Systematic and efficient optimisation-based design of a process for CO2 removal from natural gas

Natural gas is an important resource for bridging technology on the way to mostly renewable power. A significant number of natural gas sources with high CO2 contents have not been exploited yet due to high cost of CO2 separation. Growth in global natural gas demand, however, has lead to re-evaluation of unconventional natural gas reserves. In this contribution, different hybrid processes for CO2 removal from natural gas are optimised with regard to minimum process energy requirements. Considered separation operations are cryogenic distillation, membrane separation, and physical absorption with methanol. The influence of a wide range of CO2 contents in the natural gas feed (40 mol-% to 80 mol-%) on different process alternatives is investigated. This is combined with limits for CO2 contents in the natural gas product varying from pipeline transport (2-3 mol-%) to LNG specification (50 ppm). As a result, we provide an overview over which process topology is optimal for which combination of natural gas feed and natural gas product specifications.

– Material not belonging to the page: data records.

-- ==== Sys2Proof/Laws/State.lean ====
section
/-! SUPPORT. What each update of the state leaves alone, field by field; the queue's and the Vat's share stand in KeepPending and
KeepVat. -/

namespace Sys2Proof.Machine
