-- ==== Sys2Proof/Laws/Views.lean ====
section
/-! SUPPORT. What each reading of the state gives after an update that does not concern it. -/

namespace Sys2Proof.Machine
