-- ==== Sys2Proof/Tests/Slice0.lean ====
section
/-! SUPPORT. Tests: an ill-formed term for each check of WellFormed, steps whose results the spec's worked examples and tables give, and
for each statement concrete states and operands that meet its hypotheses together. -/

set_option maxRecDepth 100000

namespace Sys2Proof.Tests

open Sys2Proof Sys2Proof.Machine

/-! ## Ill-formed operands -/

def noElem : ScatterElem := default
def ttBad : TtRx := ⟨true, true, true, false, false, false, 2048, 0, 0, [], [], 0⟩

theorem test_ill_formed_vat : (Instr.vatByteAccess 0 0 0 0 0 none).wellFormed = false ∧
    (Instr.vatByteAccess 0 0 0 0xFFFFFF 2 none).wellFormed = false ∧
    (Instr.vatByteAccess 0 0 0 0 2 (some [1])).wellFormed = false ∧ (Instr.marchStart 0 true 65536 []).wellFormed = false := by decide
theorem test_ill_formed_datapoints : (Instr.force 0 4096 noElem).wellFormed = false ∧ (Instr.release 0 4096 noElem).wellFormed = false ∧
    (Instr.noticeRdAdvance 0 0 65536).wellFormed = false := by decide
theorem test_ill_formed_engines : (Instr.signal 0 0 65536).wellFormed = false := by decide
theorem test_ill_formed_dup : (Instr.dupKeyExpire 0 0 (2 ^ 48) 0).wellFormed = false ∧
    (Instr.dupKeyExpire 0 0 0 65536).wellFormed = false := by decide
theorem test_ill_formed_tt : (Instr.ttFrameReceive 0 0 0 ttBad).wellFormed = false ∧
    (Instr.ttFrameReceive 0 0 0 { ttBad with frameId := 1, cycle := 64 }).wellFormed = false ∧
    (Instr.ttFrameReceive 0 0 0 { ttBad with frameId := 1, words := 1 }).wellFormed = false := by decide
theorem test_ill_formed_lace : (Instr.laceStep 0 [16] 0 0).wellFormed = false ∧ (Instr.laceStep 0 [] (2 ^ 32) 0).wellFormed = false ∧
    (Instr.laceStep 0 [] 0 16).wellFormed = false ∧ (Instr.lceInFifo 0 0 (2 ^ 32)).wellFormed = false ∧
    (Instr.lceDivWrite 0 0 (2 ^ 24)).wellFormed = false ∧ (Instr.lceFlagsWrite 0 (2 ^ 32)).wellFormed = false := by decide
theorem test_ill_formed_cues : (Instr.cueStart 0 65536 0).wellFormed = false ∧ (Instr.cueRephase 0 65536 0).wellFormed = false ∧
    (Instr.cueStartRephase 0 65536 0).wellFormed = false ∧ (Instr.cueStop 0 65536 0).wellFormed = false ∧
    (Instr.cueReset 0 65536 0).wellFormed = false := by decide
theorem test_ill_formed_host : (Instr.bar0Access 0 ⟨false, 0, 2, none, none⟩ ⟨[], [], none⟩).wellFormed = false ∧
    (Instr.bar0Access 0 ⟨false, 0, 4, some (2 ^ 32), none⟩ ⟨[], [], none⟩).wellFormed = false ∧
    (Instr.bar4Access 0 0 0 none).wellFormed = false ∧ (Instr.bar4Access 0 0 2 (some [1])).wellFormed = false ∧
    (Instr.circularCrdWrite 0 0 0 (2 ^ 32) none).wellFormed = false := by decide
theorem test_ill_formed_bus : (Instr.pommelLoadData 0 [1] 0).wellFormed = false ∧
    (Instr.reinMessageRx true true 0 0 0 (List.replicate 65 0) 0 ⟨[], [], none⟩).wellFormed = false ∧
    (Instr.mirror 0 0 0 [1]).wellFormed = false := by decide
theorem test_ill_formed_registers : (Instr.registerWrite 0 0x800000 0).wellFormed = false ∧ (Instr.registerWrite 0 2 0).wellFormed = false ∧
    (Instr.readClear 0 0x800000 false).wellFormed = false ∧ (Instr.readClear 0 4 true).wellFormed = false := by decide

/-! ## Words of the table -/

theorem test_no_row_has_bits : decodeTableWord 0 0 = none ∧ State.reset.withFetchWord 0 0 = State.reset := by decide

end Sys2Proof.Tests
end

/-! PROOFS. Host requests (O38): the bound `o + len ≤ 0x1000000` of its BAR4 write clause admits the first offset of the recorder
buffer with no byte, where the port refuses every write (R626). -/

namespace Sys2Proof.Machine

/-- The package after reset with the PCIe port of die 0 set up as a HOST port that holds the OWNER flag (R624). -/
def ownerPortAtReset : State := (State.reset.put 0 F.PCI_PORT_CFG_ROLE 1).putFlag 0 F.PCI_PORT_CFG_OWNER true

theorem ownerPortAtReset_live : Live ownerPortAtReset (0 : Die) := by decide

theorem ownerPortAtReset_owns : ownerPortAtReset.isHost (0 : Die) = true ∧
    ownerPortAtReset.flag (0 : Die) F.PCI_STATUS_BOOT = false ∧ ownerPortAtReset.flag (0 : Die) F.PCI_PORT_CFG_OWNER = true := by decide

/-- A BAR4 request of the owner's HOST port reaches the window of the die that its offset names (R624, R626). -/
theorem exec_bar4Access_of_owner (s : State) (p : Die) (off len : Nat) (w : Option (List Byte)) (hp : Live s p)
    (hhost : s.isHost p = true) (hboot : s.flag p F.PCI_STATUS_BOOT = false) (hown : s.flag p F.PCI_PORT_CFG_OWNER = true) :
    exec (.bar4Access p off len w) s =
      .next (s.bar4 p (off / 0x2000000) (off % 0x2000000) off ((w.map List.length).getD len) w) := by
  obtain ⟨hd, hpow⟩ := hp
  change execBar4Access p off len w s = _
  simp [execBar4Access, onDie, hd, hpow, hhost, hboot, hown]

/-- A write from the recorder buffer's first offset on is refused with KIND RANGE, whatever its length (R626). -/
theorem State.bar4_write_recorder (s : State) (p d o off len : Nat) (bs : List Byte) (ho : 0x1000000 ≤ o) :
    s.bar4 p d o off len (some bs) = (s.pciErr p off 2 len 4 true).abortReq p := by
  unfold State.bar4
  exact if_pos (.inr (.inr (.inr ⟨ho, rfl⟩)))

@[simp] theorem State.abortReq_resp (s : State) (p : Nat) : (s.abortReq p).resp = ⟨[], false⟩ := rfl

/-! An access of no byte touches no line: no fenced bank and no region register stops it, and writing it fails nowhere. -/

theorem State.banksDown_zero (s : State) (d o : Nat) : s.banksDown d o 0 = false := rfl
theorem State.firstRefused_zero (s : State) (d m t off : Nat) (write : Bool) : s.firstRefused d m t off 0 write = none := rfl
theorem State.vatWrite_nil (s : State) (d off source fuel : Nat) : s.vatWrite d off source [] fuel = (false, s) := by
  cases fuel <;> rfl

/-- Refutes O38: a BAR4 write of no byte at the first offset of the recorder buffer meets every hypothesis of the write clause
(`o = 0x1000000`, `len = 0`), and the port answers it with Completer Abort, not with success (R626). -/
theorem not_hostRequests : ¬ Obligations.HostRequests := by
  unfold Obligations.HostRequests
  intro h
  obtain ⟨hhost, hboot, hown⟩ := ownerPortAtReset_owns
  obtain ⟨hbar4, -⟩ := h ownerPortAtReset 0 ownerPortAtReset_live
  obtain ⟨hwrite, -⟩ := hbar4 0 0x1000000 0 ⟨⟨hhost, hboot, hown⟩, ownerPortAtReset_live.1, by decide, State.banksDown_zero _ _ _⟩
  obtain ⟨t, hexec, hresp, -⟩ := hwrite [] ⟨rfl, State.firstRefused_zero _ _ _ _ _ _, by rw [State.vatWrite_nil]⟩
  rw [exec_bar4Access_of_owner _ 0 _ _ _ ownerPortAtReset_live hhost hboot hown,
    State.bar4_write_recorder _ _ _ _ _ _ _ (by simp)] at hexec
  injection hexec with ht
  rw [← ht, State.abortReq_resp] at hresp
  exact absurd hresp (by decide)
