-- ==== Sys2Proof/Machine/Engine.lean ====
section
/-! DEFINITION. The Execution Engine: one step with its outcome (spec/40_execution_cycle.md R90 to R97), and a run
(R100, R101). -/

namespace Sys2Proof.Machine

/-- The two non-error outcomes of a step (R97). -/
inductive Completion where
  /-- An instruction was executed and the program counter advanced by 1. -/
  | executed
  /-- No instruction was executed; the engine is now, or was already, Halted. -/
  | halted
  deriving DecidableEq, Repr

/-- One step, in the order of R90: already Halted (R95), the fetch and its range check (R91), the tag (R92, R94), the
instruction (R93), and last the advance of the program counter (R96). A fault carries no state because it changes none
(R133). -/
def engineStep (s : State) : Host.Outcome (State × Completion) Fault Refusal :=
  match s.runState with
  | .halted => .next (s, .halted)
  | .running =>
    match fetch s with
    | .error k => raise k
    | .ok w =>
      match decode w with
      | .error _ => .next (halt s, .halted)
      | .ok i =>
        match exec i s with
        | .next t => .next (advancePc t, .executed)
        | .fault k => .fault k
        | .refused r => .refused r

/-- The outcome of a step without its Executed or Halted mark. -/
def forgetCompletion : Host.Outcome (State × Completion) Fault Refusal → Host.Outcome State Fault Refusal
  | .next (t, _) => .next t
  | .fault k => .fault k
  | .refused r => .refused r

/-- How a run ended, with the state it left (R100). -/
inductive RunResult where
  /-- `run` returns Halted: the only normal end (R102). -/
  | halted (t : State)
  /-- `run` returns the fault that a step raised (R100). -/
  | fault (k : Fault) (t : State)
  /-- A step was refused; no step of this model is. -/
  | refused (r : Refusal) (t : State)
  /-- The bound on the steps was used up; with the bound of `run` this does not happen (R101). -/
  | unfinished (t : State)
  deriving DecidableEq, Repr

/-- At most `n` steps, up to the first that does not return Executed (R100). -/
def runFor : Nat → State → RunResult
  | 0, s => .unfinished s
  | n + 1, s =>
    match engineStep s with
    | .next (t, .executed) => runFor n t
    | .next (t, .halted) => .halted t
    | .fault k => .fault k s
    | .refused r => .refused r s

/-- `run()`: steps until one returns Halted or a fault (R100). 129 steps are always enough (R101, R172, log entry 10). -/
def run (s : State) : RunResult := runFor (Config.nInstr + 1) s

end Sys2Proof.Machine
end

Process optimisation is performed using a framework for systematic optimisation-based process design which includes robust and computationally efficient reduced models for unit operations and hence enables automated performance of a large number of optimisation calculations.

Automated summary

This paper optimizes different hybrid processes for CO2 removal from natural gas with the aim of minimizing energy requirements. The results provide an overview of the optimal process topology for different combinations of natural gas feed and natural gas product specifications. The optimization is performed using a framework with robust and computationally efficient reduced models for unit operations, enabling automated performance of a large number of optimization calculations.